Find every line in the records below that contains "indexByte", and copy it.

[Collected data entries]
++++++++
-- ==== Sys2Proof/Machine/Drafts.lean ====
section
/-! DEFINITION. Staging, merging, claims and the other draft operations (chapter 4). -/

namespace Sys2Proof.Machine

/-! ### The tests of a stage, in the order of R64 -/

/-- The port's own draft holds a DEFINE item for the entry (R65). -/
def ownDefine (p : Port) (i : Index) (s : State) : Bool :=
  match itemFor (s.draft p) i with
  | some it => it.isDefine
  | none => false

/-- Entry state: RETIRED is refused, and VACANT unless the port's own draft defines it (R65). -/
def entryStateTest (p : Port) (i : Index) (s : State) : Option Status :=
  match (s.entry i).content with
  | .retired _ _ => some .retired
  | .vacant => if ownDefine p i s then none else some .vacant
  | .live _ => none

/-- Rights of a SET: a LIVE entry's write set must hold the port (R65). -/
def writeRightTest (p : Port) (i : Index) (s : State) : Option Status :=
  match (s.entry i).live? with
  | some r => if PortSet.has r.writeSet p then none else some .noRight
  | none => none

/-- Rights of a REBOUND or RETIRE: a LIVE entry's owner must be the port (R66, R67). -/
def ownerTest (p : Port) (i : Index) (s : State) : Option Status :=
  match (s.entry i).live? with
  | some r => if r.owner = p then none else some .noRight
  | none => none

/-- The claim test fails when another port holds the entry's claim: that port (R64, R74). -/
def otherClaimant (p : Port) (i : Index) (s : State) : Option Port :=
  match (s.entry i).claim with
  | some q => if q = p then none else some q
  | none => none

/-- The draft already holds 16 items (R64). -/
def draftIsFull (p : Port) (s : State) : Bool := decide (Config.draftCapacity ≤ (s.draft p).length)

/-- A stage refused CLAIMED: the port joins the waiters (R74). -/
def refuseClaimed (p q : Port) (i : Index) (s : State) : State × Answer :=
  (s.setEntry i { s.entry i with waiters := PortSet.add (s.entry i).waiters p },
    { status := .claimed, payload := [portByte q] })

/-! ### Accepted stages -/

/-- The payload of an accepted stage: position, item kind, item count (R63, R201). -/
def stageAnswer (position : Nat) (kind : Byte) (count : Nat) : Answer :=
  okWith [count8 position, kind, count8 count]

/-- A new item at the end of the draft; the entry's claim becomes the port and the countdown restarts
(R62, R63, R73). -/
def createItem (p : Port) (i : Index) (c : Change) (s : State) : State :=
  restartDraft p
    ((s.setDraft p (s.draft p ++ [{ index := i, change := c }])).setEntry i
      { s.entry i with claim := some p })

/-- The draft-space test and then the new item (R64). -/
def stageNew (p : Port) (i : Index) (c : Change) (s : State) : State × Answer :=
  if draftIsFull p s then (s, bare .draftFull)
  else (createItem p i c s,
    stageAnswer ((s.draft p).length + 1) (changeByte c) ((s.draft p).length + 1))

/-- The draft with the item for an entry changed in its place (R62, R71). -/
def replaceItem (d : List Item) (i : Index) (c : Change) : List Item :=
  d.map fun it => if it.index = i then { it with change := c } else it

/-- A stage merges into the item the draft holds for the entry (R71). -/
def stageMerged (p : Port) (i : Index) (c : Change) (s : State) : State × Answer :=
  (restartDraft p (s.setDraft p (replaceItem (s.draft p) i c)),
    stageAnswer (positionOf (s.draft p) i) (changeByte c) (s.draft p).length)

/-- The draft without the item for an entry, the positions above it moved down (R62). -/
def removeItem (d : List Item) (i : Index) : List Item := d.filter fun it => it.index != i

/-- The item for an entry leaves the draft and the entry's claim ends with FREE (R62, R75). -/
def takeOut (p : Port) (i : Index) (s : State) : State :=
  (endClaims ((s.draft p).filter fun it => it.index == i) s).setDraft p
    (removeItem (s.draft p) i)

/-- A DEFINE is withdrawn by a RETIRE stage: the countdown restarts, or stops when the draft is left
empty (R63, R71). -/
def withdrawDefine (p : Port) (i : Index) (s : State) : State × Answer :=
  let d := removeItem (s.draft p) i
  let t := takeOut p i s
  (if d.isEmpty then stopDraft p t else restartDraft p t,
    stageAnswer (positionOf (s.draft p) i) withdrawnByte d.length)

/-! ### The merge table (R71) -/

/-- A SET merged into an item; none is ITEM_CONFLICT. -/
def mergeSet (v : Word) : Change → Option Change
  | .set _ => some (.set v)
  | .define d => some (.define { d with value := v })
  | .rebound lo hi _ => some (.rebound lo hi (some v))
  | .retire => none

/-- A REBOUND merged into an item; none is ITEM_CONFLICT. -/
def mergeRebound (lo hi : Word) (v : Option Word) : Change → Option Change
  | .set w => some (.rebound lo hi (some (v.getD w)))
  | .define d => some (.define { d with low := lo, high := hi, value := v.getD d.value })
  | .rebound _ _ w => some (.rebound lo hi (v.or w))
  | .retire => none

/-! ### The stage commands -/

/-- The claim test and what follows it for a SET or REBOUND stage: merge conflict, then draft space
(R64). `merge` is the merge into an existing item, `fresh` the change of a new item. -/
def stageChange (p : Port) (i : Index) (merge : Change → Option Change) (fresh : Change)
    (s : State) : State × Answer :=
  match otherClaimant p i s with
  | some q => refuseClaimed p q i s
  | none =>
    match itemFor (s.draft p) i with
    | some it =>
      match merge it.change with
      | some c => stageMerged p i c s
      | none => (s, bare .itemConflict)
    | none => stageNew p i fresh s

/-- `stage_set(index, value)` (R65). -/
def opStageSet (p : Port) (i : Index) (v : Word) (s : State) : State × Answer :=
  match (entryStateTest p i s).or (writeRightTest p i s) with
  | some st => (s, bare st)
  | none => stageChange p i (mergeSet v) (.set v) s

/-- The kind a REBOUND's bounds are compared in: the entry's, or that of the port's DEFINE (R66). -/
def reboundKind (p : Port) (i : Index) (s : State) : Kind :=
  match (s.entry i).rec? with
  | some r => r.kind
  | none =>
    match itemFor (s.draft p) i with
    | some { change := .define d, .. } => d.kind
    | _ => .unsigned

/-- The parameter test of a REBOUND: the value's presence mark is 0 or 1, and low is not above high
(R66, R195). -/
def reboundParams (k : Kind) (lo hi : Word) (mark : Byte) (v : Word) : Option (Option Word) :=
  match markOf mark with
  | none => none
  | some present => if leIn k lo hi then some (if present then some v else none) else none

/-- `stage_rebound(index, low, high, value?)` (R66). -/
def opStageRebound (p : Port) (i : Index) (lo hi : Word) (mark : Byte) (v : Word) (s : State) :
    State × Answer :=
  match (entryStateTest p i s).or (ownerTest p i s) with
  | some st => (s, bare st)
  | none =>
    match reboundParams (reboundKind p i s) lo hi mark v with
    | none => (s, bare .badParam)
    | some w => stageChange p i (mergeRebound lo hi w) (.rebound lo hi w) s

/-- `stage_retire(index)` (R67): a RETIRE merges into every kind of item, and withdraws a DEFINE. -/
def opStageRetire (p : Port) (i : Index) (s : State) : State × Answer :=
  match (entryStateTest p i s).or (ownerTest p i s) with
  | some st => (s, bare st)
  | none =>
    match otherClaimant p i s with
    | some q => refuseClaimed p q i s
    | none =>
      match itemFor (s.draft p) i with
      | some it => if it.isDefine then withdrawDefine p i s else stageMerged p i .retire s
      | none => stageNew p i .retire s

/-- The entry that `stage_define(any)` allocates: the lowest VACANT and unclaimed one, the named
partner passed over (R70). -/
def allocate (d : Definition) (s : State) : Option Index :=
  allIndices.find? fun i =>
    (s.entry i).isVacant && (s.entry i).claim.isNone &&
      (match d.coupling with | some c => i != c.partner | none => true)

/-- The index defined follows the payload of a stage (R63, R201). -/
def withIndexDefined (i : Index) (q : State × Answer) : State × Answer :=
  match q.2.status with
  | .ok => (q.1, okWith (q.2.payload ++ [indexByte i]))
  | _ => q

/-- `stage_define(index, …)` after its parameter test (R69). -/
def stageDefineAt (p : Port) (i : Index) (d : Definition) (s : State) : State × Answer :=
  match (s.entry i).content with
  | .retired _ _ => (s, bare .retired)
  | .live _ => (s, bare .noRight)
  | .vacant =>
    match (s.entry i).claim with
    | some q => if q = p then (s, bare .itemConflict) else refuseClaimed p q i s
    | none => withIndexDefined i (stageNew p i (.define d) s)

/-- `stage_define(any, …)` after its parameter test: draft space, then allocation (R70). -/
def stageDefineAny (p : Port) (d : Definition) (s : State) : State × Answer :=
  if draftIsFull p s then (s, bare .draftFull)
  else match allocate d s with
  | some i => withIndexDefined i (stageNew p i (.define d) s)
  | none => (s, bare .tableFull)

/-- `stage_define` (R68 to R70). -/
def opStageDefine (p : Port) (ps : List Byte) (s : State) : State × Answer :=
  match defineParams p ps with
  | none => (s, bare .badParam)
  | some (some i, d) => stageDefineAt p i d s
  | some (none, d) => stageDefineAny p d s

/-! ### Inspecting, trimming and discarding -/

/-- `draft_view(position)` (R76). -/
def opDraftView (p : Port) (position : Byte) (s : State) : Answer :=
  let d := s.draft p
  match d[position.toNat - 1]? with
  | some it =>
    okWith ([count8 d.length, position, indexByte it.index, changeByte it.change] ++
      changeBytes it.change ++ lifeBytes (s.timer.draftCount.get p))
  | none => { status := .noItem, payload := [count8 d.length] }

/-- `draft_remove(index)` (R77). -/
def opDraftRemove (p : Port) (i : Index) (s : State) : State × Answer :=
  match itemFor (s.draft p) i with
  | none => (s, { status := .noItem, payload := [count8 (s.draft p).length] })
  | some it =>
    let d := removeItem (s.draft p) i
    let t := takeOut p i s
    (if d.isEmpty then stopDraft p t else t,
      stageAnswer (positionOf (s.draft p) i) (changeByte it.change) d.length)

/-- `draft_discard` (R78). -/
def opDraftDiscard (p : Port) (s : State) : State × Answer :=
  (emptyDraft p s, okWith [count8 (s.draft p).length])

/-- The draft expiry acts only on a non-empty draft with an ELAPSED countdown (R82). -/
def draftExpiryActs (p : Port) (s : State) : Bool :=
  !(s.draft p).isEmpty && s.timer.draftCount.get p == .elapsed

/-- The draft expiry at its grant, after it has left the set of pending expiries (R82). -/
def opDraftExpiry (p : Port) (s : State) : State :=
  if draftExpiryActs p s then deliverFlag flagDEXP (PortSet.add noPorts p) (emptyDraft p s)
  else s

end Sys2Proof.Machine
end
++++++++
* [Problem solution]:
  | .ok => (q.1, okWith (q.2.payload ++ [indexByte i]))
    okWith ([count8 d.length, position, indexByte it.index, changeByte it.change] ++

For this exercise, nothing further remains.